# Task to carry out
Your reply should be a single number, the count of lines in the records that contain "readKeys".

○ ○ ○ ○ ○ ○ ○

-- ==== Sys2Proof/Machine/Queue.lean ====
section
/-!
DEFINITION. The queue hardware (11_queues.md): handles, pushes and pops, spill, markers and input states, round
edges, booths, completion entries.
-/

namespace Sys2Proof.Machine

/-! ### Handles (R260, R261) -/

/-- R260: cluster and index of a handle together are the key of the queue table. -/
def qkeyOf (h : BitVec 32) : Nat := fld h 16 16
def qgenOf (h : BitVec 32) : Nat := fld h 0 16
def handleOf (q : Nat) (gen : Nat) : BitVec 32 := BitVec.ofNat 16 q ++ BitVec.ofNat 16 gen
def qcluster (q : Nat) : Nat := q / 2048

/-- R261: the cause that a use of the handle raises. -/
def handleFail (s : State) (job : BitVec 16) (h : BitVec 32) : Option Cause :=
  let q := getQueue s (qkeyOf h)
  if q.gen ≠ qgenOf h then some .handle
  else if q.st = .free ∨ q.st = .killed then some .queue
  else if q.job ≠ job then some .queue
  else none

/-- R289: may the strand pop or peek (`pop`) or push or mark the queue? Clusters by R289. -/
def useFail (s : State) (e : SRef) (pop : Bool) (h : BitVec 32) : Option Cause :=
  let t := getTile s e.site
  let q := getQueue s (qkeyOf h)
  match handleFail s t.job h with
  | some c => some c
  | none =>
    if pop then
      if qcluster (qkeyOf h) ≠ clusterOf e.site ∨ !(q.cbooth = t.booth ∨ q.cbooth = 0) ∨ q.mcast then some .queue
      else none
    else if qcluster (qkeyOf h) / 8 ≠ dieOf e.site ∨
        !(q.pbooth = t.booth ∨ q.pbooth = 0 ∨ (q.twin ∧ q.twinb = t.booth)) ∨ q.branch then some .queue
    else none

/-! ### Entries (R263, R275) -/

def kindCode : QKind → Nat
  | .data => 0 | .bell => 1 | .shutter => 2 | .stop => 3
def kindOf (n : Nat) : QKind :=
  match n % 4 with
  | 0 => .data
  | 1 => .bell
  | 2 => .shutter
  | _ => .stop

def entryBytes (q : Queue) : Nat := 8 * 2 ^ q.esize
/-- R263: the keys of the ring slot of entry `n`, and the key and bit of its kind. -/
def ringKeys (q : Queue) (n : Nat) : List Nat := keysFrom (q.ring + n % q.slots * entryBytes q) (entryBytes q)
def kindKey (q : Queue) (n : Nat) : Nat := q.ring + q.slots * entryBytes q + n % q.slots / 4
def kindBit (q : Queue) (n : Nat) : Nat := 2 * (n % q.slots % 4)
def inRing (q : Queue) (n : Nat) : Bool := decide (n - q.keep < q.slots)

/-- R263: one indivisible write of an entry and its kind into the ring. -/
def writeRing (q : Queue) (n : Nat) (kind : QKind) (bs : List Byte) (s : State) : State :=
  let kk := kindKey q n
  let old := (readByte s kk).toNat
  let b := kindBit q n
  let new := old - old / 2 ^ b % 4 * 2 ^ b + kindCode kind * 2 ^ b
  writeBytes ((ringKeys q n).zip bs ++ [(kk, BitVec.ofNat 8 new)]) s

/-- R263: the entry and kind that the ring holds when it is read. -/
def readRing (q : Queue) (n : Nat) (s : State) : QKind × List Byte :=
  (kindOf ((readByte s (kindKey q n)).toNat / 2 ^ kindBit q n), readKeys s (ringKeys q n))

/-- R275: the number of spill slots, and the VA of the spill slot of entry `n`. -/
def spillSlots (q : Queue) : Nat := q.spsize * 4096 / (entryBytes q + 8)
def spillVa (q : Queue) (n : Nat) : Nat := q.spill + n % spillSlots q * (entryBytes q + 8)

/-- R275: the bytes of a spill slot, through the job's page tables. -/
def spillAccess (qk : Nat) (q : Queue) (n : Nat) (store : Bool) (s : State) : Except Stop Access :=
  virtBytes (fun va => translate (qcluster qk) q.job va store) (spillVa q n) (entryBytes q + 8) s
/-- What the walk leaves where that access stops (R168). -/
def spillWalked (qk : Nat) (q : Queue) (n : Nat) (store : Bool) (s : State) : State :=
  virtWalked (qcluster qk) q.job store (spillVa q n) (entryBytes q + 8) s
/-- R173: the VA and kind of the fault that a stop stands for. An access that crosses two pages of different order kinds, where
no strand is to take STRADDLE, is recorded as MALFORMED (log entry 94). -/
def spillStop (va : Nat) (e : Stop) : Nat × Nat :=
  match e with
  | .page va kind => (va, kind)
  | _ => (va, 3)

/-- The tile of a queue's ring, by which its HELD state is dated and its fault record waits. -/
def ringSite (qk : Nat) (q : Queue) : Nat := if isLocalKey q.ring then keySite q.ring else siteInCluster (qcluster qk) 0 0

/-- R276: a spill fault puts the queue into HELD; the pager receives a fault record. -/
def holdQueue (qk : Nat) (ep : BitVec 32) (va kind : Nat) (store : Bool) (s : State) : State :=
  let q := getQueue s qk
  let die := qcluster qk / 8
  let r := faultRecord va ep (0x500 + qcluster qk % 8) kind 0 store q.job
    ((handleOf qk q.gen).zeroExtend 96)
  let site := ringSite qk q
  let s := modQueue qk (fun q => { q with st := .held, heldAt := (getTile s site).cycle, late := false }) s
  (sendFault die r s).getD (modTile site
    (fun t => { t with heldFaults := t.heldFaults ++ [r] }) (enqueue (.faultRecordSend die) s))

/-- R178: which of these bytes lie in poisoned words, and the marks of such bytes where they are moved to. -/
def taintOf (ks : List Nat) (s : State) : List Bool := ks.map fun k => s.poison.contains (k / 8 * 8)
def putTaint (ks : List Nat) (bad : List Bool) (s : State) : State :=
  poisonKeys ((ks.zip bad).filterMap fun p => if p.2 then some p.1 else none) s
/-- R178: the poison that bytes take with them from `src` to `dst`. -/
def carryWords (src dst : List Nat) (s : State) : State := putTaint dst (taintOf src s) s

/-- R178: the poison that an entry takes from the words `src` that held its header and bytes to the words `dst` of a ring
slot; a poisoned header marks the whole entry (log entry 63). -/
def carryPoison (src dst : List Nat) (s : State) : State :=
  if (src.take 8).any fun k => s.poison.contains (k / 8 * 8) then poisonKeys dst s else carryWords (src.drop 8) dst s

/-- R275: moves the oldest spilled entry into the ring if the ring reaches it; none when a fault holds the
queue or nothing moves. -/
def refillOne (qk : Nat) (s : State) : Option State :=
  let q := getQueue s qk
  let n := q.tail - q.spilled
  if q.spilled = 0 ∨ !inRing q n ∨ q.st ≠ .open_ then none
  else match spillAccess qk q n false s with
    | .error e => some (holdQueue qk 0 (spillStop (spillVa q n) e).1 (spillStop (spillVa q n) e).2 false (spillWalked qk q n false s))
    | .ok a => match a.place with
      | .bytes ks =>
        let bs := readKeys a.st ks
        some (modQueue qk (fun q => { q with spilled := q.spilled - 1 })
          (carryPoison ks (ringKeys q n) (writeRing q n (kindOf (bytesNat (bs.take 1))) (bs.drop 8) a.st)))
      | _ => none

/-- R263, R275: entry `n` where it lies, in the ring or in the spill area; none while the spill area cannot be read. -/
def readEntry (qk : Nat) (q : Queue) (n : Nat) (s : State) : Option (QKind × List Byte) :=
  if n < q.tail - q.spilled then some (readRing q n s)
  else match spillAccess qk q n false s with
    | .ok ⟨.bytes ks, _, t⟩ =>
      let bs := readKeys t ks
      some (kindOf (bytesNat (bs.take 1)), bs.drop 8)
    | _ => none

/-- R275: as many as the ring admits. -/
def refill (qk : Nat) : Nat → State → State
  | 0, s => s
  | f + 1, s => match refillOne qk s with
    | some s' => refill qk f s'
    | none => s

/-! ### Waiters -/

/-- Everything that may go on after the queue has changed: strands that wait on it (R264), engines that stall at a push
to it (R279), and the host queues that it is the target of (R282). -/
def wakeOne (qk : Nat) (s : State) : State :=
  let h := handleOf qk (getQueue s qk).gen
  let cs := s.carters.filterMap fun p =>
    if (p.2.entry.map (·.1)) = some h then some (Instr.carterCommandComplete p.1) else none
  let us := s.cellars.filterMap fun (p : Nat × Cellar) =>
    if (p.2.entry.map (·.1)) = some h then some (Instr.cellarCommandComplete p.1) else none
  let ls := s.looms.flatMap fun p =>
    p.2.pushing.filterMap fun w => if w.2.1 = h then some (Instr.loomCommandComplete p.1 w.1) else none
  let hs := [0, 1].flatMap fun p => (getPort s p).hqs.filterMap fun q =>
    if q.2.en ∧ 4 ≤ q.1 ∧ q.2.target = h ∧ q.2.pos ≠ q.2.kick then some (Instr.hostEntryReread p q.1) else none
  { s with internal := s.internal ++ [.queueWaitResume qk] ++ cs ++ us ++ ls ++ hs }

/-- The same for a queue, and for the multicast head whose branch it is (R262). -/
def wakeQueue (qk : Nat) (s : State) : State :=
  let h := handleOf qk (getQueue s qk).gen
  let heads := (s.queues.filter fun p => p.2.mcast && p.2.brs.contains h).map (·.1)
  (qk :: heads).foldl (fun s k => wakeOne k s) s

/-! ### Booths (R26, R83, R377) -/

/-- The strands 0 to 6 of a booth. -/
def boothStrands (b : Booth) : List SRef := b.tiles.flatMap fun t => (List.range 7).map fun k => ⟨t, k⟩

/-- R337, R403: writes the image into the tiles of a booth; the poison of the words goes (R178). -/
def loadImage (b : Booth) (s : State) : State :=
  b.image.foldl (fun s p => writeBytes ((keysFrom p.1 p.2.length).zip p.2) s) s

/-- R82, R83: the loader starts the strands that the manifest names; the tolerance registers of the booth's tiles take their
reset values (log entry 83). -/
def startBooth (b : Booth) (s : State) : State :=
  let s := b.tiles.foldl (fun s t => modTile t (fun u => { u with tol := Tile.atReset.tol }) s) s
  (b.starts.filter (·.on)).foldl (fun s st => startStrand ⟨st.site, st.k⟩ (BitVec.ofNat 64 st.pc) 0 st.task st.segs st.binds s) s

/-- R230: the blocks of a booth become EMPTY with its flush or start; their records go. -/
def emptyBlocks (bk : Nat) (s : State) : State :=
  let key : BitVec 16 × Nat := (BitVec.ofNat 16 (bk / 65536), bk % 65536)
  { s with looms := s.looms.map fun p => (p.1, { p.2 with
      blocks := p.2.blocks.map fun q => if q.2.booth = some key then (q.1, { Block.empty with booth := q.2.booth }) else q }) }

/-- R227, R230: the blocks of a booth become EMPTY and the format contexts take their reset value. -/
def resetBlocks (bk : Nat) (s : State) : State :=
  let s := emptyBlocks bk s
  { s with looms := s.looms.map fun p => (p.1, { p.2 with
      ctxs := p.2.ctxs.filter fun c => !(getBooth s bk).tiles.contains (siteInYard p.1 c.1) }) }

/-- R21, R24: an empty ready queue of a tile. -/
def clearReady (t : Tile) : Tile :=
  { t with rq := Vector.replicate 4 [], rqSpill := Vector.replicate 4 (0, 0), rqHeld := false, rqKept := [], guard := 0 }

○ ○ ○ ○ ○ ○ ○

# Answer to the exercise
3